Work instructions: Please give back, word for word, only the lines starting at the one containing "core, the debug" and ending at the one containing "eth (n : Nat)" within the material below.

(Beginning of Data to process)

-- ==== Sys2Proof/Syntax.lean ====
section
/-! DEFINITION. The commands of the block (one constructor per row of the table of operations and events) and the
plain data they carry. -/

namespace Sys2Proof

/-- Who sends an access (R25, R872 and the initiator table of R734): the supervisor, an application core, the debug
access port, the host through BAR0 in endpoint mode, or a unit that masters the fabric. -/
inductive Initiator where
  | sup
  | cpu (n : Nat)
  | jtag
  | host
  | tc (n : Nat)
  | sfe
  | wch
  | fmt
  | dpp
  | venc (n : Nat)
  | vdec
  | pcie
  | eth (n : Nat)
  deriving DecidableEq, Repr

/-- The QoS classes of memory traffic. -/
inductive Qos where
  | line | live | tensor | ctrl | bulk
  deriving DecidableEq, Repr

/-- A 128-bit instruction without its opcode, which the row names (R201, R202). -/
structure Insn where
  flags : Nat := 0
  opa   : Nat := 0
  opb   : Nat := 0
  dst   : Nat := 0
  nest  : Nat := 0
  mod   : Nat := 0
  deriving DecidableEq, Repr

/-- One CSI-2 long packet as the lane receiver hands it on (R107): link, virtual channel, data type and payload, whose length
is its word count; whether the payload CRC fails, whether a single-bit error of the header was corrected. -/
structure Packet where
  link    : Nat
  vc      : Nat
  dt      : Nat
  payload : Bytes
  crcBad  : Bool := false
  fixed   : Bool := false
  deriving DecidableEq, Repr

/-- The mailbox page a supervisor command comes from (R759). -/
inductive Page where
  | host | driver
  deriving DecidableEq, Repr

/-- The kind of an application core's access. -/
inductive AccessKind where
  | load | store | fetch | walk | amo
  deriving DecidableEq, Repr

/-- The transactions of the control ring (R592), and a scrub (R613). -/
inductive CohKind where
  | getS | getM | upgrade | syncKeep | syncDrop | drop | scrub
  deriving DecidableEq, Repr

/-- The audited blocks (R862). -/
inductive AuditBlock where
  | pass | wch | mem
  deriving DecidableEq, Repr

/-- The units of a tensor core that hold operations in flight (R157), and the sequencer. -/
inductive TcUnit where
  | seq | dpa | vxu | plu | ldu | stu | pqu
  deriving DecidableEq, Repr

/-- What a sequence parameter set says (R551, R553, R562, R563): its number, whether profile and frame_mbs_only_flag lie
within R551, level_idc, the coded size, the output rectangle, the maximum DPB size, monochrome, and matrix_coeffs with
video_full_range_flag where it has a VUI. -/
structure SpsInfo where
  id        : Nat
  profileOk : Bool
  level     : Nat
  w         : Nat
  h         : Nat
  x0        : Nat
  y0        : Nat
  ow        : Nat
  oh        : Nat
  dpb       : Nat
  mono      : Bool
  vui       : Option (Nat × Bool)
  deriving DecidableEq, Repr

/-- What the standard's parsing of a slice gives: its SPS, whether its other parameter sets are present and undamaged,
whether it begins a picture, is of a random-access, an IDR, a RASL picture, is an I slice, whether the picture is output and
used for reference, its order count, its references (list 0 first; none: not in the DPB), the buffers that stay marked,
the 16x16 areas completely decoded, and what each reads: (area, buffer or the present picture, area read). -/
structure SliceInfo where
  sps      : Nat
  setsOk   : Bool
  first    : Bool
  rap      : Bool
  idr      : Bool
  rasl     : Bool
  intra    : Bool
  out      : Bool
  isRef    : Bool
  poc      : Int
  refs     : List (Option Nat)
  keep     : List Nat
  areas    : List Nat
  reads    : List (Nat × Option Nat × Nat)
  deriving DecidableEq, Repr

/-- The kinds of NAL unit that the decoder treats differently. -/
inductive NalBody where
  | other
  | sps (i : SpsInfo)
  | slice (i : SliceInfo)
  deriving DecidableEq, Repr

/-- One NAL unit as the decoder's parser reads it: its length with its start code, its body, and the first error in it, if
any (R569): whether it is a failed bounds check, its byte offset, its coding unit. -/
structure NalUnit where
  bytes : Nat
  body  : NalBody
  err   : Option (Bool × Nat × Nat)
  deriving DecidableEq, Repr

/-- One supervisor image slot as the boot ROM finds it (R727): whether an image is there and fits, whether its key's hash
and its signature are right, its security version, its SHA-384 digest. -/
structure BootImage where
  present : Bool
  sigOk   : Bool
  sv      : Nat
  digest  : Bytes
  deriving DecidableEq, Repr

/-- One Ethernet frame as the MAC receives it. -/
structure EthFrame where
  data : Bytes
  crcBad : Bool
  deriving DecidableEq, Repr

/-- What the thermal governor samples in one millisecond. -/
structure GovernorInput where
  temps : List Int
  power : Nat
  deriving DecidableEq, Repr
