-- ==== Sys2Proof/Machine/RegTable.lean ====
section
/-! DEFINITION. The register map (R871, R888): every register of the device with its address, its instances, its
access code, its reset value and its fields with the values each field accepts (R20). Written from the register
summary of chapter 22 and the register tables of the owning chapters. -/

namespace Sys2Proof.Machine

/-- The registers of the device. -/
inductive RegId where
  | sfeCtrl | sfeStatus | sfePhyCfg | sfePhyLanemap | sfePhyStatus | sfeLnkCfg | sfeLnkUnmatched | sfeLnkEcc
  | sfeCtxTag | sfeCtxCtrl | sfeCtxSrc | sfeCtxSize | sfeCtxFmt | sfeCtxBl | sfeCtxLsc | sfeCtxDefect
  | sfeCtxUncorr | sfeCtxExtra | sfeCtxOut | sfeCtxStat | sfeCtxStatXy | sfeCtxStatWh | sfeCtxSatThr | sfeCtxEmbMax
  | sfePwl | sfeLsctab | sfeDfl | lptCtrl | lptStatus | lptTodSrc | lptHoldover | lptTodSec
  | lptTodTick | lptTodRate | lptTodStepTick | lptTodStepSec | lptTodStepGo | lptPpsTsSec | lptPpsTsTick | lptPpsOutCtrl
  | lptLdPeriod | lptLdFlen | lptLdCtrl | lptLdPos | lptLdFrame | lptLdAnchor | lptFsync | lptMaintStatus
  | lptMaintPending | lptSchedCtrl | lptSchedSkip | lptSchedUnreach | lptSchedLate | lptEvtStatus | lptEvtMask | lptLdTag
  | lptSchedEnt | tcCtrl | tcStatus | tcArb | tcWin | tcSbStatus | tcReplayCnt | tcParityLast
  | tcCxCtrl | tcCxState | tcCxEntry | tcCxPc | tcCxErr | tcCxMiss | tcCxPexcl | tcCxS
  | tcTag | tcCxTag | spmCtrl | spmStatus | spmParityCnt | spmConflict | spmDissolved | spmDbgLast
  | spmResCtrl | spmResSize | spmResOrgLo | spmResOrgHi | tcActtab | passCtrl | passStatus | passPqLockLo
  | passPqLockHi | passAuditCtrl | passAuditStatus | passBarMask | passBarArrived | passSwSel | passSwHandle | passSwMetaLo
  | passSwMetaHi | passSwVreg | passSwCmd | passSwStatus | passSwAddr | passPqCfg | passPqStatus | passPqFlush
  | passPqWmark | passPlBaseLo | passPlBaseHi | passPlSize | passPlCfg | passPlStat | passPlRevokeLo | passPlRevokeHi
  | passPlTag | wchCtrl | wchStatus | wchMatchTo | wchBypassForce | wchAuditCtrl | wchAuditStatus | wchParityCnt
  | wchBytesA | wchBytesB | fmtCtrl | fmtStatus | fmtLsUsed | fmtSrcCfg | fmtSrcSize | fmtSrcStride
  | fmtSrcStatus | fmtOsCtrl | fmtOsFmt | fmtOsCropXy | fmtOsCropWh | fmtOsOutWh | fmtOsPadWh | fmtOsStride
  | fmtOsDest | fmtOsNorm | fmtOsFscale | fmtOsFoff | fmtOsPadval | fmtOsFrames | fmtOsSkips | fmtOsProws
  | fmtOsTag | fmtCoef | dppCtrl | dppStatus | dppJobs | dppCycles | dppSubmitLo | dppSubmitHi
  | dppSubmitTicket | dppSlotStatus | dppSlotAbort | dppBindCfg | dppBindMap | dppBindTmplLo | dppBindTmplHi | dppTag
  | vencCtrl | vencStatus | vencCmdBaseLo | vencCmdBaseHi | vencCmdSize | vencCmdTail | vencCmdHead | vencSliceCredit
  | vencRefBaseLo | vencRefBaseHi | vencRefSize | vencRefCfg | vencRefMark | vencRefOwner | vencEvidSess | vencEvidCfg
  | vencBusy | vencTag | vencSCtrl | vencSSize | vencSGop | vencSRc | vencSBitrate | vencSMaxrate
  | vencSVbv | vencSQp | vencSFps | vencSIo | vencSMap | vencSDeadline | vencSPics | vencSLastbits
  | vencSSkips | vencSTag | vdecCtrl | vdecStatus | vdecDpbBaseLo | vdecDpbBaseHi | vdecDpbSize | vdecDpbCfg
  | vdecBusy | vdecTag | vdecSCtrl | vdecSMaxsize | vdecSIo | vdecSDpb | vdecSStride | vdecSBudget
  | vdecSPicbud | vdecSStatus | vdecSPics | vdecSConceal | vdecSAbandon | vdecSTag | memCtrl | memCfg
  | memStatus | memTopLo | memTopHi | memStarve | memRetrain | memAuditCtrl | memAuditStatus | memCeCnt
  | memUeCnt | memPwCnt | memMsCredits | memMsLine | memMsRefOwed | memMsUeLo | memMsUeHi | memMsPwLo
  | memMsPwHi | memChStatus | memChRetrains | memChForced | cohSnoopTo | cohStatus | cohLastToLo | cohLastToHi
  | cohScrubLo | cohScrubHi | cohScrubStatus | cohToCnt | cohCpuCtrl | cohCpuStatus | cohCpuPoison | cohHnStatus
  | cohHnWaits | pcieCtrl | pcieStatus | pcieCto | pcieErrCnt | pcieObOffset | pcieBar2Cfg | pcieBar2TgtLo
  | pcieBar2TgtHi | pcieMsiTgt | pcieMsiStatus | pcieEpIrq | ethCtrl | ethStatus | ethTsLat | ethAddr
  | ethMchash | ethMdio | ethQBase | ethQSize | ethQTail | ethQHead | ethRxDrop | ethTag
  | i3cCtrl | i3cStatus | i3cCmdLo | i3cCmdHi | i3cData | i3cResp | i3cIbi | i3cCnt
  | xspiCtrl | xspiCmd | xspiData | uartCtrl | uartBaud | uartData | uartStatus | gpioDir
  | gpioOut | gpioIn | gpioPull | gpioIrqRise | gpioIrqFall | gpioIrqStatus | gpioCapCfg | gpioCapSec
  | gpioCapTick | gpioCapPos | gpioCapFrame | illCtrl | illStatus | illCfg | illMaxon | illChStatus
  | illStrobes | illTrips | illTag | dsvDoorbell | dsvMbstatus | dsvCmdbuf | dsvRespbuf | dsvBootStatus
  | dsvProtSeq | dsvDcWindow | dsvDebug | dsvEvidFwd | dsvSegCfg | dsvChainBase | dsvChainSize | dsvChainHead
  | dsvChainTail | dsvChainSeq | dsvDcFails | dsvTag | dsvFwBase | dsvFwLimit | dsvFwPerm | dsvFwCtrl
  | dsvKsInfo | dsvErrCtrl | dsvErrHostMask | dsvErrDBase | dsvErrDSize | dsvErrDHead | dsvErrDTail | dsvErrHBase
  | dsvErrHSize | dsvErrHHead | dsvErrHTail | dsvErrCnt | dsvErrLost | dsvErrFifo | dsvRsvdStatus | dsvRsvdLast
  | dsvTelCtrl | dsvTelPeriod | dsvTelBase | dsvTelSize | dsvTelHead | dsvTelTail | dsvTelLost | thmCtrl
  | thmStatus | thmTj | thmRamp | thmRth | thmRampFloor | thmBallast | thmBudget | thmRampExcess
  | thmCal | thmFlow | thmFlowK | thmNtcIn | thmNtcOut | thmPump | thmPumpTach | thmTripLast
  | thmTripTod | thmTripCnt | thmTs | pwrState | pwrRailStatus | pwrTcGate | pwrTcStatus | pwrCpuGate
  | pwrCpuStatus | pwrRst | pwrRstStatus | pwrCpuRvbar | pwrGrace | pwrAvsCfg | pwrVcore | pwrVcpu
  | pwrPmbus | clkStatus | clkTclkReq | clkTclk | clkCpuReq | clkCpu
  deriving DecidableEq, Repr

/-- The access codes of chapter 00. -/
inductive Acc where
  | rw | ro | wo | w1c | rwl | rwd
  deriving DecidableEq, Repr

/-- A field of a register: bits [hi:lo], the ranges of values it accepts (none listed: all), and its own access
where that differs from the register's. -/
structure Field where
  hi : Nat
  lo : Nat
  accepts : List (Nat × Nat)
  acc : Option Acc
  deriving DecidableEq, Repr

/-- A register of the map. `dims` lists count and stride of each index, the outermost first. -/
structure RegDesc where
  id     : RegId
  base   : Nat
  dims   : List (Nat × Nat)
  words  : Nat
  acc    : Acc
  reset  : Nat
  fields : List (List Field)
  deriving DecidableEq, Repr

/-- A field that takes its register's access and accepts every value. -/
def fl (hi lo : Nat) : Field := ⟨hi, lo, [], none⟩

/-- A field that accepts the listed ranges only. -/
def fr (hi lo : Nat) (a : List (Nat × Nat)) : Field := ⟨hi, lo, a, none⟩

/-- A field with an access of its own. -/
def fa (hi lo : Nat) (a : Acc) : Field := ⟨hi, lo, [], some a⟩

(End of Data to process)

Task answer:
/-- Who sends an access (R25, R872 and the initiator table of R734): the supervisor, an application core, the debug
access port, the host through BAR0 in endpoint mode, or a unit that masters the fabric. -/
inductive Initiator where
  | sup
  | cpu (n : Nat)
  | jtag
  | host
  | tc (n : Nat)
  | sfe
  | wch
  | fmt
  | dpp
  | venc (n : Nat)
  | vdec
  | pcie
  | eth (n : Nat)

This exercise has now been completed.